QA Contact: 3853 → 4078
I coded up the work around. It works well on win32. Mediocre on Linux (but no crashes with limited testing). Waiting to here about Mac. Check tomorrow.
Sorry to report this, but it doesn't crash now, but it doesn't work, either.
... the file gets downloaded, but the progress meter stays at "unknown" as if the download has not started yet.
on linux 1999-04-09-08, i get an accurate progress meter, which went from 0% -> 55% -> 100% and the download completed. it looks pretty nice. but the dialog is never dismissed; here is standard err: =-=-=-=-=-=-= JavaScript error: dialog.cancel has no properties URL: file:////u/phillip/seamonkey/linux/package/res/samples/downloadProgress.xul LineNo: 65 JavaScript error: dialog.cancel has no properties URL: file:////u/phillip/seamonkey/linux/package/res/samples/downloadProgress.xul LineNo: 131 =-=-=-=-=-=-=
First, the stuck "unknown" state is a known problem that can occur with small downloads (the download completes before the dialog document is to a state that it can receive notification).

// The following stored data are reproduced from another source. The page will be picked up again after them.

-- ==== Sys2Proof/Machine/Ops.lean ====
section
/-! DEFINITION. The machine's shared operations: one bus cycle (R46, R193), a fetch (R198), the stack primitives (R58), the end
of an instruction (R196), the one entry to a handler that BRK, NMI and IRQ share (R216, R217, R233) with the return from it
(R215), and reset (R241). -/

namespace Sys2Proof.Machine

/-! ## Bus cycles -/

/-- Count one cycle (R193). -/
def Cpu.tick (c : Cpu) : Cpu := { c with cycles := c.cycles + 1 }

/-- Change the core alone. -/
def State.mapCpu (f : Cpu → Cpu) (s : State) : State := { s with cpu := f s.cpu }

/-- `MemRead(a, 1)`: one bus read cycle (R16, R46, R193). -/
def State.busRead (a : Word) (s : State) : Byte × State :=
  ((s.bus.read a).1, { cpu := s.cpu.tick, bus := (s.bus.read a).2 })

/-- `MemWrite(a, 1, v)`: one bus write cycle (R16, R46, R193). -/
def State.busWrite (a : Word) (v : Byte) (s : State) : State := { cpu := s.cpu.tick, bus := s.bus.write a v }

/-- A bus read whose value the core discards (R198: dummy). -/
def State.dummyRead (a : Word) (s : State) : State := (s.busRead a).2

/-- A bus read at PC that does not increment PC (R198, R200). -/
def State.dummyPc (s : State) : State := s.dummyRead s.cpu.pc

/-- `PC <- u16(PC + 1)`. -/
def Cpu.incPc (c : Cpu) : Cpu := { c with pc := c.pc + 1 }

/-- `PC <- target` (R16). -/
def Cpu.jump (target : Word) (c : Cpu) : Cpu := { c with pc := target }

/-- A fetch: a read at PC, then `PC <- u16(PC + 1)` (R198). -/
def State.fetch (s : State) : Byte × State := ((s.busRead s.cpu.pc).1, (s.busRead s.cpu.pc).2.mapCpu Cpu.incPc)

/-- A fetch of a byte the decoded instruction already holds. -/
def State.fetched (s : State) : State := s.fetch.2

/-- An instruction retires (R196). -/
def Cpu.retire (c : Cpu) : Cpu := { c with instructions := c.instructions + 1 }

/-- An instruction retires (R196). -/
def State.retire (s : State) : State := s.mapCpu Cpu.retire

/-! ## The stack (R23, R58) -/

/-- `S <- u8(S - 1)`. -/
def Cpu.decS (c : Cpu) : Cpu := { c with s := c.s - 1 }

/-- `S <- u8(S + 1)`. -/
def Cpu.incS (c : Cpu) : Cpu := { c with s := c.s + 1 }

/-- `Push(v)`: write, then decrement (R58). -/
def State.push (v : Byte) (s : State) : State := (s.busWrite (stackAddr s.cpu.s) v).mapCpu Cpu.decS

/-- `Pull()`: increment, then read (R58). -/
def State.pull (s : State) : Byte × State := (s.mapCpu Cpu.incS).busRead (stackAddr (s.cpu.s + 1))

/-- The discarded read of the stack slot at S that precedes a pull and JSR's pushes (R212 to R215). -/
def State.dummyStack (s : State) : State := s.dummyRead (stackAddr s.cpu.s)

/-! ## Taking an exception and returning from one -/

/-- Cycles 3 to 7 of BRK and of the interrupt sequence (R216, R217, R233): push PC high, PC low and the status the caller
composed, then read the vector's low byte and set I, then read its high byte and jump. D and B are not changed (D5). -/
def State.enterHandler (status : Byte) (vector : Word) (s : State) : State :=
  let s := s.push (hiByte s.cpu.pc)
  let s := s.push (loByte s.cpu.pc)
  let s := s.push status
  let (lo, s) := s.busRead vector
  let s := s.mapCpu (Cpu.setFlag .i true)
  let (hi, s) := s.busRead (vector + 1)
  s.mapCpu (Cpu.jump (mkWord hi lo))

/-- `InterruptSequence(v)` (R217, R233): two discarded reads at PC, then the entry with bit 4 of the pushed status 0. It is
not counted as an instruction (R41). -/
def State.interruptSequence (vector : Word) (s : State) : State :=
  (s.dummyPc.dummyPc).enterHandler s.cpu.statusForInterrupt vector

/-- `SetP(Pull()); PC <- pulled word` (R151, R215, R235): what RTI does after its discarded reads. -/
def State.returnFromHandler (s : State) : State :=
  let (p, s) := s.pull
  let s := s.mapCpu (Cpu.setP p)
  let (lo, s) := s.pull
  let (hi, s) := s.pull
  s.mapCpu (Cpu.jump (mkWord hi lo))

/-! ## Reset (R241, R242) -/

/-- The core's state after reset, with PC from the reset vector (R242). -/
def Cpu.afterReset (pc : Word) : Cpu :=
  { a := 0, x := 0, y := 0, s := 0xFF, pc := pc, p := 0x20
    phase := .idle, micro := 0, latches := {}
    nmi := false, irq := false, cycles := 0, instructions := 0, invalid := none }

/-- Reset on any collaborator (R241): two reads, low byte of the vector first; no cycle is counted and no memory written. -/
def resetOn {β : Type} (B : Bus β) (b : β) : Cpu × β :=
  let (lo, b) := B.peek b Config.resetVector
  let (hi, b) := B.peek b (Config.resetVector + 1)
  (Cpu.afterReset (mkWord hi lo), b)

/-- The host's reset of the machine, in any phase (R241). -/
def State.hostReset (s : State) : State :=
  let (c, b) := resetOn ramBus s.bus
  { cpu := c, bus := b }

end Sys2Proof.Machine
end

I'm working on resolving that problem. It is likely we'll have to live with this for M4. BTW, this is symptomatic of the same problem that used to result in the crash (so we're making progress). Second, the dialog is not dismissed because at the time I coded it, it couldn't be (without crashing). Reportedly, it can be made to automatically dismiss when done. I'll look into it and if it works, I'll apply for getting that fix in M4. There is one other problem that relates to the mysterious JS errors. The problem appears to be that the new expat XML parser doesn't like the html that defines the Cancel button. So the cancel button doesn't appear and the code that disables it when the download is complete fails. I have to talk to Nisheeth about fixing that html (or the parser; the code looks OK to me).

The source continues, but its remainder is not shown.